Stored data
*****
-- ==== Sys2Proof/Machine/Power.lean ====
section
/-!
DEFINITION. Clocks and power (chapter 18): operating points and the moves between them (R536 to R540), ceilings and their
causes (R541, R542), the bounds of the adaptive loops (R544, R545), the current keeper's bound (R136), and PANEL_TIME
(R547 to R549).
-/
namespace Sys2Proof.Machine

/-! ### Ceilings -/

/-- Key of a cause: class and sensor; class 10 is the lost feed. -/
def causeKey (c i : Nat) : Nat := c * 65536 + i

/-- A cause. -/
def State.cause (s : State) (c i : Nat) : Cause := s.causes.get {} (causeKey c i)

/-- Updates a cause. -/
def State.modCause (s : State) (c i : Nat) (f : Cause → Cause) : State :=
  { s with causes := s.causes.mod {} (causeKey c i) f }

/-- Whether a cause acts on a compute die: its own sensor, its hub's, or one of those that act on every die (Table 18-3,
R546). -/
def actsOn (key st d : Nat) : Bool :=
  let c := key / 65536
  let i := key % 65536
  decide (c = 0 ∧ i = st * 4 + d ∨ c = 1 ∧ i = st ∨ 6 ≤ c)

/-- The causes that act on a compute die. -/
def State.dieCauses (s : State) (st d : Nat) : List Cause := (s.causes.filter fun e => actsOn e.1 st d).map Prod.snd

/-- Minimum core voltage of an operating point, in mV (Table 18-2). -/
def minVolt (div : Nat) : Nat := [750, 700, 650, 600].getD div 600

/-- DIE_PWR_BOUND and DIE_PWR_STAT (Tables 18-5 and 18-6), KEEP_CTL and KEEP_STAT (Tables 4-15 and 4-16). -/
abbrev diePwrBound : Nat := 0x208
/-- DIE_PWR_STAT. -/
abbrev diePwrStat : Nat := 0x210
/-- KEEP_CTL. -/
abbrev keepCtl : Nat := 0x1F8
/-- KEEP_STAT. -/
abbrev keepStat : Nat := 0x200

/-- CEIL, WARN and the clamp of the divisor follow the causes and the bounds of a die (R542, R544). -/
def State.refreshDie (s : State) (st d : Nat) : State :=
  let page := Page.computeDie st d
  let cs := s.dieCauses st d
  let ceil := cs.foldl (fun m x => max m x.demand) 0
  let s := s.setFld page diePwrStat 5 4 ceil
  let s := s.setFld page diePwrStat 9 9 (cs.any Cause.warn).toNat
  let slow := s.fld page diePwrBound 3 2
  s.clampLoop page 3 diePwrStat 8 (decide (slow < ceil)) slow (s.fld page diePwrStat 1 0)

/-- The dies that a cause acts on. -/
def causeDies (c i : Nat) : List (Nat × Nat) :=
  (List.range 288).filterMap fun k => if actsOn (causeKey c i) (k / 4) (k % 4) then some (k / 4, k % 4) else none

/-- Whether the keeper's cap of 16 cycles is in force: input power in WARN, or one feed lost (Table 18-4). -/
def State.keeperCapped (s : State) : Bool := (s.cause 9 0).warn || (s.cause 10 0).warn

/-- EFFECTIVE_GAP and its clamp follow KEEP_GAP and the cap (R136, R544). -/
def State.refreshKeeper (s : State) (st d : Nat) : State :=
  let page := Page.computeDie st d
  let gap := s.fld page keepCtl 7 0
  let eff := if s.keeperCapped then min gap 16 else gap
  let s := (s.setFld page keepStat 7 0 eff).setFld page keepStat 8 8 0
  s.clampLoop page 2 keepStat 8 (decide (eff ≠ gap)) gap eff

/-- The keepers of every die. -/
def State.refreshKeepers (s : State) : State := (List.range 288).foldl (fun s k => s.refreshKeeper (k / 4) (k % 4)) s

/-- The dies on which a cause acts follow a change of it. -/
def State.refreshCause (s : State) (c i : Nat) : State :=
  let s := (causeDies c i).foldl (fun s p => s.refreshDie p.1 p.2) s
  if 9 ≤ c then s.refreshKeepers else s

/-- The payload of a thermal event: class, sensor and reading (Table 18-10). -/
def thermalPayload (c i v : Nat) : Word := place 7 0 c ||| place 23 8 i ||| place 31 24 v

/-- The last reading of a sensor. -/
def State.lastReading (s : State) (c i : Nat) : Nat := s.sensors.get 0 (causeKey c i)

/-- CEIL_STEP: a cause's demand moves one point slower after 1 ms above WARN, and one faster 10 ms after it has ended. The
single-feed cause moves slower while the input power exceeds 28 kW (R542, R546). -/
def execCeilStep (c i : Nat) (s : State) : Out :=
  .next (let x := s.cause c i
  let now := s.panelTime.toNat
  let rising := if c = 10 then x.warn && decide (2800 < s.lastReading 9 0) else x.warn && x.above
  if rising then
    if x.moved + 1000000 ≤ now ∧ x.demand < 3 then
      (s.modCause c i fun x => { x with demand := x.demand + 1, moved := now }).refreshCause c i
    else s
  else if !x.warn && decide (0 < x.demand ∧ x.moved + 10000000 ≤ now) then
    (s.modCause c i fun x => { x with demand := x.demand - 1, moved := now }).refreshCause c i
  else s)

/-- The rate that a bay's link runs at: its trained rate, limited to 32 GT/s while its cartridge or its port die is in WARN
(Table 18-3). -/
def State.refreshBayRate (s : State) (b : Nat) : State :=
  let r := (s.bay b).rate
  let hot := (s.cause 5 b).warn || (s.cause 3 (b / 4)).warn
  if r = 0 then s else s.setFld (Page.bay b) Reg.BAY_STAT 11 8 (if hot then min r 5 else r)

/-- What the start or the end of a WARN changes beside the ceilings: link rates and prefetch depths (Table 18-3). -/
def State.warnActions (s : State) (c i : Nat) : State :=
  match c with
  | 1 => if s.hubWarn i then s.setFld (Page.cache i) Reg.PREFETCH_CTL 14 8 0 else s
  | 3 => (List.range 4).foldl (fun s j => s.refreshBayRate (4 * i + j)) s
  | 5 => s.refreshBayRate i
  | _ => s

/-- WARN_END: the readings of a cause have stayed at or below WARN − 5 K, or the limit, for 10 ms (R541). -/
def execWarnEnd (c i : Nat) (s : State) : Out :=
  .next (let x := s.cause c i
  match x.coolSince with
  | some t =>
    if x.warn && decide (c ≤ 9 ∧ t + 10000000 ≤ s.panelTime.toNat) then
      let s := s.modCause c i fun x => { x with warn := false, above := false, coolSince := none, moved := s.panelTime.toNat }
      let s := s.genEvent Page.thermal 0x02D1 0 (thermalPayload c i (if c = 9 then s.lastReading c i / 100 else s.lastReading c i))
      (s.refreshCause c i).warnActions c i
    else s
  | none => s)

/-! ### Operating points -/

/-- Whether any core of a die holds a task (R539). -/
def State.dieBusy (s : State) (st d : Nat) : Bool :=
  s.cores.any fun e => decide (coreStack e.1 = st ∧ coreDie e.1 = d) && e.2.task.isSome

/-- The divisor code that a die runs (R539). -/
def State.divTarget (s : State) (st d : Nat) : Nat :=
  let page := Page.computeDie st d
  let ceil := s.fld page diePwrStat 5 4
  let least := ((List.range 4).find? fun j => decide (minVolt j ≤ s.fld page diePwrBound 25 16)).getD 3
  let b := if s.dieBusy st d then s.fld page diePwrBound 1 0 else s.fld page diePwrBound 3 2
  max least (max b ceil)

/-- Key of a compute die. -/
def dieKey (st d : Nat) : Nat := st * 4 + d

/-- DIV_STEP: a die steps its divisor by one entry of Table 18-2 toward the one it is to run, at least 1 µs after its last
step; to speed up it needs the target point's voltage first (R536 to R539). -/
def execDivStep (st d : Nat) (s : State) : Out :=
  .next (let st := st % 72
  let d := d % 4
  let page := Page.computeDie st d
  let eff := s.fld page diePwrStat 1 0
  let target := s.divTarget st d
  let now := s.panelTime.toNat
  let early := match s.divAt.find (dieKey st d) with
    | some t => decide (now < t + 1000)
    | none => false
  let step := fun n => { (s.setFld page diePwrStat 1 0 n) with divAt := s.divAt.set (dieKey st d) now }
  if early then s
  else if target < eff then (if minVolt target ≤ s.fld page diePwrStat 41 32 then step (eff - 1) else s)
  else if eff < target then step (eff + 1)
  else s)

/-- VOLTAGE_RAMP_DONE: a die's voltage has reached the minimum of the point it moves to; a slower point's only after the
divisor is there (R537, R538). -/
def execVoltageRampDone (st d : Nat) (s : State) : Out :=
  .next (let st := st % 72
  let d := d % 4
  let page := Page.computeDie st d
  let eff := s.fld page diePwrStat 1 0
  let target := s.divTarget st d
  let volt := s.fld page diePwrStat 41 32
  if target < eff then (if volt < minVolt target then s.setFld page diePwrStat 41 32 (minVolt target) else s)
  else if eff = target then s.setFld page diePwrStat 41 32 (minVolt eff)
  else s)

/-- POWER_GATE: a core that has held no task for GATE_US loses everything but its local store (R540). -/
def execPowerGate (c : Nat) (s : State) : Out :=
  .next (let k := s.core c
  if k.status = .idle ∧ k.task = none ∧ s.fld (corePage c) diePwrBound 15 8 ≠ 0 then
    s.setCore c { status := .gated, lastPart := k.lastPart, lastCause := k.lastCause }
  else s)

/-- A write of DIE_PWR_BOUND: unchanged where DIV_FAST is slower than DIV_SLOW or VMAX is out of range (R545, R550). -/
def diePwrBoundEff (page : Nat) (v : Word) (s : State) : State :=
  if bits v 3 2 < bits v 1 0 ∨ bits v 25 16 < 600 ∨ 850 < bits v 25 16 then s
  else
    let s := s.storeWrite page diePwrBound v
    match pageStack page with
    | some st => s.refreshDie st ((page - 0x1000) % 0x40 - 17)
    | none => s

/-- DIE_PWR_BOUND_WRITE (R550). -/
def execDiePwrBoundWrite (i : Ident) (st d : Nat) (v : Word) (s : State) : Out :=
  let page := Page.computeDie (st % 72) (d % 4)
  .next (s.writeVia i page diePwrBound v (diePwrBoundEff page v))

/-- A write of KEEP_CTL takes effect within the safe range (R136, R545). -/
def keepCtlEff (page : Nat) (v : Word) (s : State) : State :=
  let s := s.storeWrite page keepCtl v
  match pageStack page with
  | some st => s.refreshKeeper st ((page - 0x1000) % 0x40 - 17)
  | none => s

/-- KEEP_CTL_WRITE (R136). -/
def execKeepCtlWrite (i : Ident) (st d : Nat) (v : Word) (s : State) : Out :=
  let page := Page.computeDie (st % 72) (d % 4)
  .next (s.writeVia i page keepCtl v (keepCtlEff page v))

/-! ### PANEL_TIME -/

/-- Sets PANEL_TIME. -/
def State.setTime (s : State) (t : Nat) : State := s.setReg Page.clock Reg.PANEL_TIME (BitVec.ofNat 64 t)

/-- TIME_STAT (Table 18-7). -/
abbrev timeStat : Nat := 0x108

/-- PANEL_TIME_TICK: n SCLK cycles pass. `adj` is 1 where one of them adds 4 and 2 where one adds 6, which may be once in
2,000 cycles and needs a source (R547, R548). -/
def execPanelTimeTick (n adj : Nat) (s : State) : Out :=
  .next (let now := s.panelTime.toNat
  let may := decide (1 ≤ n ∧ (adj = 1 ∨ adj = 2) ∧ s.time.corrected + 10000 ≤ now) && s.time.pairs.any fun e => s.portUp e.1
  if may then
    let s := { s with time := { s.time with corrected := now } }
    s.setTime (now + 5 * n + (if adj = 1 then 0 else 2) - 1)
  else s.setTime (now + 5 * n))

/-- The port whose partner reports the lowest pair of source and hops, among those that are UP (R548). -/
def State.timeSource (s : State) : Option (Nat × Nat × Nat) :=
  (s.time.pairs.filter fun e => s.portUp e.1).foldl (fun best e =>
    match best with
    | none => some (e.1, e.2)
    | some b => if e.2.1 < b.2.1 ∨ (e.2.1 = b.2.1 ∧ e.2.2 < b.2.2) then some (e.1, e.2) else some b) none

/-- TIME_EXCHANGE: a port that is UP exchanges times with its partner, which reports its source and hops: departure `t1` here,
arrival `t2` and departure `t3` there, arrival `t4` here (R548, R549). -/
def execTimeExchange (f source hops t1 t2 t3 t4 : Nat) (s : State) : Out :=
  .next (let f := f % 32
  if !s.portUp f then s
  else
    let s := { s with time := { s.time with pairs := s.time.pairs.set f (source % 4096, hops) } }
    match s.timeSource with
    | none => s
    | some (g, src, h) =>
      if g ≠ f then s
      else
        let off : Int := (((t2 : Int) - (t1 : Int)) - ((t4 : Int) - (t3 : Int))) / 2
        let page := Page.clock
        let s := s.setReg page timeStat (place 47 44 (h + 1) ||| place 43 32 src ||| place 31 16 (unsigned 16 off)
          ||| place 0 0 (s.fld page timeStat 0 0))
        let near := decide (-20 ≤ off ∧ off ≤ 20)
        let good := if near then s.time.good + 1 else 0
        let s := { s with time := { s.time with good := good, last := s.panelTime.toNat } }
        if 16 ≤ good then
          { (s.setFld page timeStat 0 0 1) with time := { s.time with everLocked := true } }
        else if !s.time.everLocked && !s.time.stepped && decide (off < -1000 ∨ 1000 < off) then
          { (s.setTime ((s.panelTime.toNat : Int) + off).toNat) with time := { s.time with stepped := true } }
        else s)

/-- TIME_LOCK_LOSS: 1 s has passed without an exchange (R549). -/
def execTimeLockLoss (s : State) : Out :=
  .next (if s.time.last + 1000000000 ≤ s.panelTime.toNat then
      { (s.setFld Page.clock timeStat 0 0 0) with time := { s.time with good := 0 } }
    else s)

end Sys2Proof.Machine
end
*****
For the records above, give the number of lines containing the string "follow" and no other words.

Result for this task
3